- [The problem]:
Lines below starting with the line with "straps : BitVec 3 := 0" and going on through the line with "9); reset: none -/" must be output exactly; the rest of the records must be left out.

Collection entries
/-- The power states (R404). -/
inductive PState where
  | aonOnly | lowPower | active
deriving DecidableEq, Repr

/-- A course pair's clock and rail (R409 to R419). -/
structure Pair where
  /-- PWR_PAIRn[15], gated; 13 R405; reset true (R426) -/
  gated : Bool := true
  /-- effective clock now, in 12.5 MHz units; 13 R409; reset DESIGN CHOICE 0x30 (0.60 GHz), log 1 -/
  clk : Nat := 0x30
  /-- limit of the thermal loop, 12.5 MHz units; 13 R418; reset 0x090, no restriction (DESIGN CHOICE, log 1) -/
  therm : Nat := 0x090
  /-- limit of the voltage loop, 12.5 MHz units; 13 R415; reset 0x090, no restriction (DESIGN CHOICE, log 1) -/
  volt : Nat := 0x090
  /-- setpoint of the pair's rails, 2.5 mV units; 13 R415; reset DESIGN CHOICE 200 (0.50 V retention), log 1 -/
  setpoint : Nat := 200
  /-- guard band left, 2.5 mV units; 13 R419; reset 0 -/
  guard : Nat := 0
  /-- stretches in the present window; 13 R415; reset 0 -/
  stretch : Nat := 0
  /-- windows of 10 µs since the last stretch; 13 R415, R419; reset 0 -/
  quiet : Nat := 0
  /-- calibrated setpoints and their load class, keyed by clock; 13 R417; reset: the factory table, class 2 -/
  table : NMap (Nat × Nat) := []
  /-- hottest sensor, 0.25 °C; 13 R418; reset DESIGN CHOICE 0, log 1 -/
  temp : Nat := 0
  /-- the thermal limit restricts; 13 R418; reset false -/
  hot : Bool := false
deriving DecidableEq, Repr

/-- Power, clocks and thermal. -/
structure PwrSt where
  /-- PWR_STATE[1:0]; 13 R404; reset LOW_POWER -/
  state : PState := .lowPower
  /-- LOW_POWER was entered with every link out of service: only a warm or cold reset leaves it; 13 R404; reset false -/
  dead : Bool := false
  /-- a wake has been commanded and waits for R422; 13 R422; reset false -/
  waking : Bool := false
  /-- PWR_STATE[5], COOLANT_OK; 13 R422; reset 0 -/
  coolant : Bool := false
  /-- PWR_STATE[4], PWR_BRAKE_N asserted; 13 R420; reset 0 -/
  brake : Bool := false
  /-- PWR_STATE[6], THROTTLE_N asserted; 13 R423; reset 0 -/
  throttle : Bool := false
  /-- THERMTRIP_N asserted; 13 R423; reset false -/
  thermtrip : Bool := false
  /-- the 16 course pairs; 13 R406; reset: each as Pair -/
  pairs : NMap Pair := []
  /-- governor queue: pairs waiting for their clock start, oldest first; 13 R411; reset: none -/
  wakes : List Nat := []
  /-- clock ceiling of the power controller, 12.5 MHz units, and its cause code 2 or 3; 13 R400; reset 0x090, 2 (DESIGN CHOICE, log 1) -/
  ceil : Nat := 0x090
  /-- cause code of that ceiling; 13 R409; reset 2 -/
  ceilCause : Nat := 2
  /-- PWR_INPUT[15:0], W; 15 R468; reset 0 -/
  watts : Nat := 0
  /-- PWR_INPUT[31:16], 0.1 A; 15 R468; reset 0 -/
  amps : Nat := 0
  /-- Rink fraction code set by the IOD thermal limit; 13 R418; reset 0 -/
  iodFrac : Nat := 0
  /-- trowel fraction code set by a stack's thermal limit, keyed by stack; 13 R418; reset 0 -/
  trwFrac : NMap Nat := []
  /-- IOD temperature, 0.25 °C; 13 R418; reset DESIGN CHOICE 0, log 1 -/
  iodTemp : Nat := 0
deriving DecidableEq, Repr

/-- Reset, boot and contacts. -/
structure BootSt where
  /-- AON_BOOT_STATUS[3:0]; 15 R467; reset 0 -/
  stage : Nat := 0
  /-- AON_BOOT_STATUS[4], firmware copy booted; 15 R467; reset 0 -/
  copy : Nat := 0
  /-- AON_RESET_CAUSE[2:0]; 15 R467; reset 1 -/
  cause : Nat := 1
  /-- VIN_MAIN and AON_1V8 are in range and the regulators run; 13 R402; reset false -/
  regs : Bool := false
  /-- the AON domain runs; 13 R402; reset false -/
  aon : Bool := false
  /-- every stack has been trained in this boot; 14 R434; reset false -/
  trained : Bool := false
  /-- courses that failed the boot BIST; 14 R436; reset: none -/
  bistFail : List Nat := []
  /-- firmware copies A (0) and B (1) in SPI NOR as the boot ROM finds them; 14 R433; reset DESIGN CHOICE: both valid, seq 0, log 1 -/
  fw : NMap FwCopy := []
  /-- RST_STATUS[0], RESETTING; 15 R467; reset 0 -/
  resetting : Bool := false
  /-- announcement under way: heartbeat code 0x2 or 0x3 (R252), with the reset cause it ends in; reset: none -/
  announce : Option (Nat × Nat) := none
  /-- PERST_N is asserted; 14 R427; reset true (DESIGN CHOICE, log 1) -/
  perst : Bool := true
  /-- the part stands stopped, between the announcement and the restart; 14 R427; reset false -/
  stopped : Bool := false
  /-- I3C address straps, 3 bits, sampled at the AON power-on reset; 17 R500; reset 0 (DESIGN CHOICE, log 1) -/
  straps : BitVec 3 := 0
  /-- TAP instruction: 0 BYPASS, 1 IDCODE, 2 SAMPLE, 3 EXTEST, 4 EXTEST_PULSE, 5 EXTEST_TRAIN, 6 PRELOAD; 16 R488; reset PRESUMED IDCODE (IEEE 1149.1), log 24 -/
  tap : Nat := 1
  /-- REFCLK_25 is present; 17 R502; reset true (DESIGN CHOICE, log 1) -/
  refclk : Bool := true
deriving DecidableEq, Repr

/-- The whole part. -/
structure State where
  /-- commands waiting, first in, first out; the model's own; reset: none -/
  pending : List Instr := []
  /-- index of the next free value; the model's own (log 6); reset DESIGN CHOICE 0, log 6 -/
  free : Nat := 0
  /-- what has left the part, oldest first; the model's own (log 9); reset: none -/
  out : List OutMsg := []
  /-- memory of the host, keyed by bus address; 15 R454, R457; reset: nothing listed, reads 0 (log 8) -/
  hostMem : Mem := {}
  /-- device memory, beds, stacks; 01; reset: as MemSt -/
  mem : MemSt := {}
  /-- tiles and courses; 03; reset: as TileSt -/
  tile : TileSt := {}
  /-- job contexts, loader, pools; 11; reset: as JobSt -/
  job : JobSt := {}
  /-- switchback; 07; reset: as FabSt -/
  fab : FabSt := {}
  /-- the 12 trowels, keyed by stack; 06; reset: each as Trowel -/
  trw : NMap Trowel := []
  /-- Rink; 09, 10; reset: as RinkSt -/
  rink : RinkSt := {}
  /-- POST units; 04 R126; reset: as PostSt -/
  post : PostSt := {}
  /-- host interface; 15; reset: as HostSt -/
  host : HostSt := {}
  /-- configuration; 14; reset: as CfgSt -/
  cfg : CfgSt := {}
  /-- telemetry; 16; reset: as TelSt -/
  tel : TelSt := {}
  /-- Hardom root; 12; reset: as SecSt -/
  sec : SecSt := {}
  /-- power; 13; reset: as PwrSt -/
  pwr : PwrSt := {}
  /-- reset and boot; 14; reset: as BootSt -/
  boot : BootSt := {}
deriving DecidableEq, Repr

/-- The part as AON_1V8 and VIN_MAIN rise, before the AON power-on reset releases (log 2): every register at the
reset value of the spec's tables, every other field at the value its docstring names (log 1, DESIGN CHOICE). -/
def State.reset : State := {}

end Sys2Proof.Machine
end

- [The answer]:
  straps : BitVec 3 := 0
  /-- TAP instruction: 0 BYPASS, 1 IDCODE, 2 SAMPLE, 3 EXTEST, 4 EXTEST_PULSE, 5 EXTEST_TRAIN, 6 PRELOAD; 16 R488; reset PRESUMED IDCODE (IEEE 1149.1), log 24 -/
  tap : Nat := 1
  /-- REFCLK_25 is present; 17 R502; reset true (DESIGN CHOICE, log 1) -/
  refclk : Bool := true
deriving DecidableEq, Repr

/-- The whole part. -/
structure State where
  /-- commands waiting, first in, first out; the model's own; reset: none -/
  pending : List Instr := []
  /-- index of the next free value; the model's own (log 6); reset DESIGN CHOICE 0, log 6 -/
  free : Nat := 0
  /-- what has left the part, oldest first; the model's own (log 9); reset: none -/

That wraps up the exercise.